My friend, Father Rob Brown, and I recently conducted the memorial service for Joe Crook. Prior to the celebration of Joe’s life I said to the family, “I can’t imagine having a memorial for Joe without humor. He enjoyed a good story and a good laugh as much as anyone.”

Some find humor at a funeral to be inappropriate. I personally think humor in the face of death is a tender mercy and a gentle blessing. Folks who have experienced deep grief know that comic relief is a welcome shift. If all we do is cry, bereavement quickly becomes tedious.

Of course, there are times when death by violence renders humor completely misplaced. The deaths across this country and around the world this week are tragic examples.

Recently, a church member sent an e-mail containing tombstone inscriptions collected from old cemeteries. One of my favorites from the extensive list was this one.

 

From East Dalhousie Cemetery, Nova Scotia

Here lies Ezekial Aikle

Age 102.

Only the Good Die Young

 

After more than fifty years of pastoral ministry, I have accumulated an interesting collection of graveyard stories.
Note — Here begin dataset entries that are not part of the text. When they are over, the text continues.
/-- The declared bound of a wait at the moving packet, from the wait-bound table of the launch, which is keyed by slot, block and packet (14
Table 14-1): of segments that share a slot, the one that the strand runs. Without an entry the timeout stands. -/
def State.waitBound (s : State) : Nat :=
  let st := s.str
  let i := s.myImage
  let slot := fun (n : Nat) => ((i.segs.find? fun g => g.num == n).map fun g => if g.slot == 0xFF then n else g.slot).getD n
  let here := i.waitb.filter fun e => slot e.1 == pcSlot st.pc && e.2.1 == pcBlk st.pc && e.2.2.1 == pcPk st.pc
  match here.find? fun e => e.1 == st.seg with
  | some e => e.2.2.2
  | none => (here.head?.map fun e => e.2.2.2).getD (2 ^ 32 - 1)

/-- The record of a wait that the moving word opens. -/
def State.waitRec (s : State) (d : Nat) (timeout addr op : Nat) : WaitRec :=
  { d := d, capped := decide (s.waitBound < timeout), strand := s.cur.strand, word := s.cur.word, pc := s.str.pc, addr := addr, op := op }

/-- Cycles at a level in ns, rounded up. -/
def cyclesNs (lvl n : Nat) : Nat := let r := if lvl == 0 then 6 else if lvl == 1 then 12 else 15; (n * 10 + r - 1) / r

/-! ### WAITU on a slice (14 R290 to R299) -/

/-- Monitor entries of a slice that reservations hold (R291). -/
def State.reservedMon (s : State) (key : Nat) : Nat :=
  s.resv.foldl (fun n e => if e.1 / 4096 == key / 32 && e.2.live then match e.2.share with
    | some h => if h.slices.getLsbD (key % 32) then n + h.mon else n
    | none => n else n) 0

/-- The address lies in a wait range of the moving group's launch (14 R291). -/
def State.inWaitRange (s : State) (va : Nat) : Bool :=
  (s.launch s.seen.place.launch).ranges.any fun r => r.wait && decide (r.base ≤ va) && decide (va < r.base + r.len)

/-- The lowest free entry of a slice's table. -/
def Slice.freeEntry (x : Slice) : Nat := ((List.range 512).find? fun k => !(x.mon.get {} k).v).getD 511

/-- Entries of a slice that a context may hold under its reservation (14 R291). -/
def State.monShare (s : State) (key qidx : Nat) : Nat :=
  match (s.resv.get {} (key / 32 * 4096 + qidx)).share with
  | some h => if h.slices.getLsbD (key % 32) then h.mon else 0
  | none => 0
/-- Entries of a slice's table that no reservation and no tail watch holds. -/
def Slice.loose (x : Slice) : Nat := (x.mon.filter fun m => !m.2.rsv && m.2.tgt != 2).length

/-- Registration of an entry: into the table where it has room for it, else into the chain; none when both are full (14 R291, R298, R299,
R303). A wait counts against its context's reservation as far as that reaches; 480 entries are for reservations and unreserved waits
together, 32 for tail watches. True says that it is spilled. -/
def State.register (s : State) (key : Nat) (e : MonEntry) : Option (State × Bool) :=
  let x := s.slice key
  let own := (x.mon.filter fun m => m.2.tgt == 2).length
  let e := { e with rsv := e.rsv && decide ((x.mon.filter fun (m : Nat × MonEntry) => m.2.rsv && m.2.qidx == e.qidx).length < s.monShare key e.qidx) }
  let room := e.rsv || (if e.tgt == 2 then decide (own < 32) else decide (x.loose + s.reservedMon key < 480))
  if room && decide (x.mon.length < 512) then
    some (s.modSlice key fun x => { x with mon := x.mon.set {} x.freeEntry { e with v := true } }, false)
  else if e.tgt == 2 || decide ((x.spill.filter fun m => m.tgt != 2).length < 1024) then
    some (s.modSlice key fun x => { x with
      spill := x.spill ++ [{ e with v := true }], filter := x.filter.set false (Config.spillHash e.waddr % 8192) true }, true)
  else none

/-- `WAITU` at a physical address: registration and check in one step (R293, R296). The status of a wait that is decided at once, and poison
that the check consumes, are delivered by WAITU_WAKE. -/
def State.openWait (s : State) (cmp : Nat) (sz : Bool) (d a va pa : Nat) : State :=
  let g := s.seen
  let key := orderKey pa
  let timeout := (g.greg (a + 4)).toNat
  let r := { s.waitRec d timeout va 0 with pa := pa }
  let t := min timeout s.waitBound
  let cl := s.myCluster
  let opnd : Dword := if sz then g.gpair (a + 2) else (g.greg (a + 2)).zeroExtend 64
  let e : MonEntry := { v := true, opnd := opnd, waddr := pa, cmp := cmp, sz := sz, rsv := s.inWaitRange va, qidx := g.place.qidx
                        exp := s.time.toNat + cyclesNs (s.cluster cl).power.level t, who := s.cur.group, team := g.place.team }
  let n := if sz then 8 else 4
  let (v, _) := s.watched pa sz
  let s := s.chargeMe (30000 + if isVault pa then vaultCost cl pa n else sliceCost cl pa n)
  let wait := fun (s : State) (spilled : Bool) (o : Option (Nat × Nat)) => s.modMe fun g =>
    { g with wait := .monitor key spilled { r with outcome := o.map fun x => (x.1, BitVec.ofNat 32 x.2) } }
  match s.monHit e with
  | some o => wait s false (some o)
  | none =>
    if t == 0 then wait s false (some (1, v))
    else match s.register key e with
      | some (s, spilled) => wait s spilled none
      | none => wait s false (some (2, v))

/-- The right group's `WAITU` takes the values that the left one's returned (18 R364). -/
def State.takeWait (s : State) (p d va : Nat) : State :=
  match (s.group p).fwd with
  | e :: t =>
    if e.open' then s.missed
    else
      let s := s.modGroup p fun g => { g with fwd := t }
      let r : WaitRec := { d := d, strand := s.cur.strand, word := s.cur.word, pc := s.str.pc, addr := va }
      let code := if e.poison != 0 then 3 else e.vals.get 0 0 % 256
      let r := { r with capped := decide (256 ≤ e.vals.get 0 0), outcome := some (code, BitVec.ofNat 32 (e.vals.get 0 1)) }
      s.modMe fun g => { g with wait := .monitor 0 false r }
  | [] => s.missed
Every mortician and every pastor knows that funerals are fraught with opportunities for things to go awry. A funeral is a somber time, a time to attend to the needs of the bereaved, a time to be serious, reverent, and, well, funereal. Still, the final service for a dearly departed loved one can be the occasion for humor.

The late Reverend Grady Nutt, a friend from my seminary days, was dubbed by the television program Hee-Haw as the Prime Minister of Humor. Grady was a master storyteller whose favorite targets were other preachers, men and women of the cloth. He told the story about a young pastor who conducted his first graveside funeral during a Texas rainstorm. Things went pretty well in spite of the steady downpour until the closing prayer. The novice minister was speaking loudly to the Almighty when he suddenly fell silent. After a few moments, some of the gathered faithful cautiously opened their eyes. The young cleric had vanished from sight. It seems he had stepped too close to the muddy grave.  He slid, feet first, under the suspended casket into the vault below.
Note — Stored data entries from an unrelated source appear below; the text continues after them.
/-- What a team has on its cluster goes: groups, engine operations, rendezvous, monitor entries, held stores. -/
def State.clearTeam (s : State) (tk : Nat) : State :=
  let cl := (s.team tk).cluster
  let gks := s.groupsIn tk
  let s := gks.foldl (fun s gk =>
    let s := (s.freeWaits gk).discardHeld gk
    let s := s.dropOps ((s.opsOf gk).map Prod.fst)
    let s := s.modQuarter cl (quarterOf gk) fun q => if (q.hold.map Hold.group) == some gk then { q with hold := none } else q
    s.setGroup gk {}) s
  let drop := fun (x : Cluster) =>
    { x with copyQ := x.copyQ.filter fun k => (s.op k).live, gatherQ := x.gatherQ.filter fun k => (s.op k).live
             scr := x.scr.filter fun e => e.2.team != tk }
  let s := s.modCluster cl drop
  let s := { s with rdvs := s.rdvs.filter fun e => e.2.team != tk }
  { s with slices := s.slices.map fun e =>
    if e.2.mon.any (fun m => m.2.tgt == 1 && m.2.team == tk) || e.2.spill.any (fun m => m.tgt == 1 && m.team == tk) then
      (e.1, e.2.without fun m => m.tgt == 1 && m.team == tk) else e }

/-- The context leaves a cluster: its meter is folded and its figures are checked (17 R346), its dynamic power falls, the level follows. -/
def State.vacate (s : State) (tk : Nat) : State :=
  let t := s.team tk
  let q := (s.launch t.launch).qidx
  let s := ((s.foldMeter t.cluster q).checkFigures q).unbind t.cluster t.launch
  let s := if (s.groupsOn t.cluster).any fun e => e.2.place.qidx == q then s else s.fall t.cluster q
  s.retarget t.cluster

/-! ### TEAM_SAVE and discards (13 R284, 14 R300) -/

/-- The entries of a team's waits, retargeted to its image: each in the slice where it stands, in table or chain (14 R300). -/
def State.retargetWaits (s : State) (tk : Nat) : State :=
  (s.groupsIn tk).zipIdx.foldl (fun (s : State) (e : Nat × Nat) => match (s.group e.1).wait with
    | .monitor sl _ _ =>
      let aim := fun (m : MonEntry) => if m.tgt == 0 && m.who == e.1 then { m with tgt := 1, who := e.2, team := tk } else m
      s.modSlice sl fun x => { x with mon := x.mon.map fun m => (m.1, aim m.2), spill := x.spill.map aim }
    | _ => s) s

/-- The header of a team's image (R279, Table 13-1): NEXT, QIDX, TEAM, BYTES in units of 256, NGRP, CLS, RST, RUN, KIND. -/
def State.imageHeader (s : State) (tk : Nat) : BitVec 512 :=
  let t := s.team tk
  let L := s.launch t.launch
  let kind := if t.phase == .discarded then 2 else if t.image.isSome then 1 else 0
  let size := match t.image with | some i => (i.bytes + 255) / 256 | none => 1
  let n := match t.image with | some i => i.groups.length | none => (L.layout t.index).length
  BitVec.ofNat 48 t.spill ++ BitVec.ofNat 16 L.qidx ++ BitVec.ofNat 16 t.index ++ BitVec.ofNat 16 size ++ BitVec.ofNat 8 n
    ++ BitVec.ofNat 2 L.cls ++ BitVec.ofBool L.rst ++ BitVec.ofBool t.run ++ BitVec.ofNat 2 kind ++ (0 : BitVec 402)

/-- The image area of a cluster in its bay's vault (R281): 1.5 MiB for each site of the bay, from 42 MiB up. -/
def areaBase (cl : Nat) : Nat :=
  0x080000000000 + 0x4000000 * (dieOf cl * 32 + siteOf cl / 4) + 0x2A00000 + 0x180000 * (siteOf cl % 4)

/-- A byte of a cluster's image area: the header of the image that stands there, and what follows it, which the spec does not lay out. -/
def State.areaByte (s : State) (cl o : Nat) : Byte := match (s.cluster cl).imageArea with
  | none => s.memByte (areaBase cl + o)
  | some tk => if o < 64 then BitVec.ofNat 8 ((s.imageHeader tk).toNat / 2 ^ (8 * o)) else Config.imageByte tk o

/-- Where HBM holds what a save or a scrub puts there (R281): a free multiple of 256 in a stack. -/
def hbmPlace (n : Nat) : Nat :=
  let v := (Config.imageSpill n).toNat
  v % 24 * 0x2000000000 + v / 24 % 300000000 * 256

/-- An image that stands in a cluster's area is moved wholly to HBM, and the area is free; NEXT of its header says where it stands (R281). -/
def State.moveImage (s : State) (cl : Nat) : State := match (s.cluster cl).imageArea with
  | none => s
  | some tk =>
    let at' := hbmPlace s.free
    let n := match (s.team tk).image with | some i => i.bytes | none => 64
    let s := s.modTeam tk fun t => if t.live then { t with spill := at' } else t
    (s.writeMem at' ((List.range n).map (s.areaByte cl))).modCluster cl fun c => { c with imageArea := none }

/-- The image areas of the clusters of some teams are free of other teams' images (R281). -/
def State.areasFree (s : State) (ts : List Nat) : Bool :=
  ts.all fun t => ((s.cluster (s.team t).cluster).imageArea.all fun x => ts.contains x)

/-- An image, or the header of a discarded team, takes a cluster's image area. -/
def State.takeArea (s : State) (cl tk : Nat) : State := s.modCluster cl fun c => { c with imageArea := some tk }

/-- The image of a stopped team is written, four fifths of it to the area of its cluster and one to HBM at NEXT (R281; log 64), and the team leaves
its cluster. -/
def State.saveOne (s : State) (tk : Nat) : State :=
  let t := s.team tk
  let im := s.capture tk
  let mons := s.retargetWaits tk
  let s := { s with slices := mons.slices }
  let keep := s.slices
  let at' := hbmPlace s.free
  let s := { (s.modTeam tk fun t => { t with image := some im, phase := .saved, run := im.runnable, wbs := none, spill := at' }).clearTeam tk with
    slices := keep }
  let s := (s.takeArea t.cluster tk).writeMem at' ((List.range ((im.bytes + 4) / 5)).map fun o => Config.imageByte tk (0x180000 + o))
  (s.vacate tk).pauseSvc t.launch

/-- The DEV release of a team that is being saved: the release set of every group is written back, and the save waits for every write-back of
the cluster (13 R284, 10 R222). -/
def State.releaseTeam (s : State) (tk : Nat) : State :=
  let s := (s.groupsIn tk).foldl (fun s gk => s.releaseSet gk false) s
  s.modTeam tk fun t => { t with wbs := some (s.openWbs t.cluster) }

/-- Every write-back that the release of a stopped team waits for has been acknowledged. -/
def State.released (s : State) (tk : Nat) : Bool := match (s.team tk).wbs with
  | none => false
  | some l => !(l.any fun r => (s.req r).live)

/-- A team may be written: stopped, its LS words over. -/
def State.saveReady (s : State) (tk : Nat) : Bool := (s.team tk).live && (s.team tk).phase == .saving && s.teamStill tk

/-- TEAM_SAVE: a stopped team whose LS words are over makes its comparison and its DEV release; once that is acknowledged, and its cluster's
image area is free, its image is written; both teams of a pair together (13 R281, R284, R286). -/
def execTeamSave (team : Nat) (s : State) : Outcome :=
  let ts := s.both team
  if !ts.all s.saveReady then .next s
  else if ts.any fun t => (s.team t).wbs.isNone then .next (ts.foldl State.releaseTeam (ts.foldl State.compareStopped s))
  else if ts.all s.released && s.areasFree ts then .next (ts.foldl State.saveOne s)
  else .next s

/-- A team is discarded: only its header stays (KIND 2), without a spill part, and it starts again from its fresh image (13 R279, R284). An image
that occupies its cluster's area is moved to HBM first (R281). -/
def State.discard (s : State) (tk : Nat) : State :=
  (s.both tk).foldl (fun s t =>
    let s := (s.clearTeam t).modTeam t fun x =>
      { x with phase := .discarded, image := none, run := true, service := 0, gone := [], pend := [], windows := [], seqs := [], marks := []
               wbs := none, spill := 0 }
    let cl := (s.team t).cluster
    let s := if (s.cluster cl).imageArea.all (· == t) then s else s.moveImage cl
    ((s.takeArea cl t).vacate t).pauseSvc (s.team t).launch) s

/-! ### TEAM_RESTORE (13 R282, 05 R97, 14 R302) -/

/-- A slot as an image brings it back: from the address that it records, or empty where it records none. -/
def State.slotBack (s : State) (lk k : Nat) (l : List (Nat × Option Nat)) : IStore :=
  let empty : IStore := { bound := true, launch := lk }
  match l.find? fun e => e.1 == k with
  | none => empty
  | some (_, none) => s.firstSlot lk k
  | some (_, some a) => { empty with landed := true, source := some a, words := bytesWords (s.spaceRead (s.launch lk).root a 2048) }

/-- The slots of a launch bound on a cluster for a restore; one that the launch holds there already stands as it is (R173). -/
def State.reloadSlots (s : State) (cl lk : Nat) (l : List (Nat × Option Nat)) : State :=
  (s.launch lk).image.slotList.foldl (fun s k =>
    if ((s.cluster cl).istore.get {} (lk * 64 + k)).bound then s
    else s.modCluster cl fun c => { c with istore := c.istore.set {} (lk * 64 + k) (s.slotBack lk k l) }) s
Even a seasoned pastor can make embarrassing mistakes at funerals. A dear friend and colleague had to do two funerals in the same day, each for a fine man in his congregation. One of the deceased had been an outstanding high school and college athlete who spent most of life as a coach. The other had been a more reticent, studious young man who had become successful in the financial world. The first was an avid sports fan; the second had little interest in sports. In the second funeral of the day, my colleague started eulogizing the wrong man. He waxed eloquent about the athletic prowess of a man who had never participated in organized sports. When the pastor caught himself, realizing his mistake, he apologized and added, “He always wished he could have been a great athlete.”

A recent seminary graduate, newly ordained, accepted his first pastorate in a rural area of Upstate South Carolina. Soon after his arrival at the church, he was asked to conduct a funeral for an elderly man. The man was a longtime member of the church but had been unable to attend services in several years because of ill health. The family explained that the funeral service was to be graveside at the family cemetery located at the old home place in southern Union County. The service was to be brief and would be followed by a covered dish dinner provided by the good folks at a nearby church.

The young pastor was nervous as he prepared for his first funeral. He rehearsed the service in his mind as he followed a set of complicated directions to the remote home. He became hopelessly lost on the back roads of Union County near Sumter National Forest.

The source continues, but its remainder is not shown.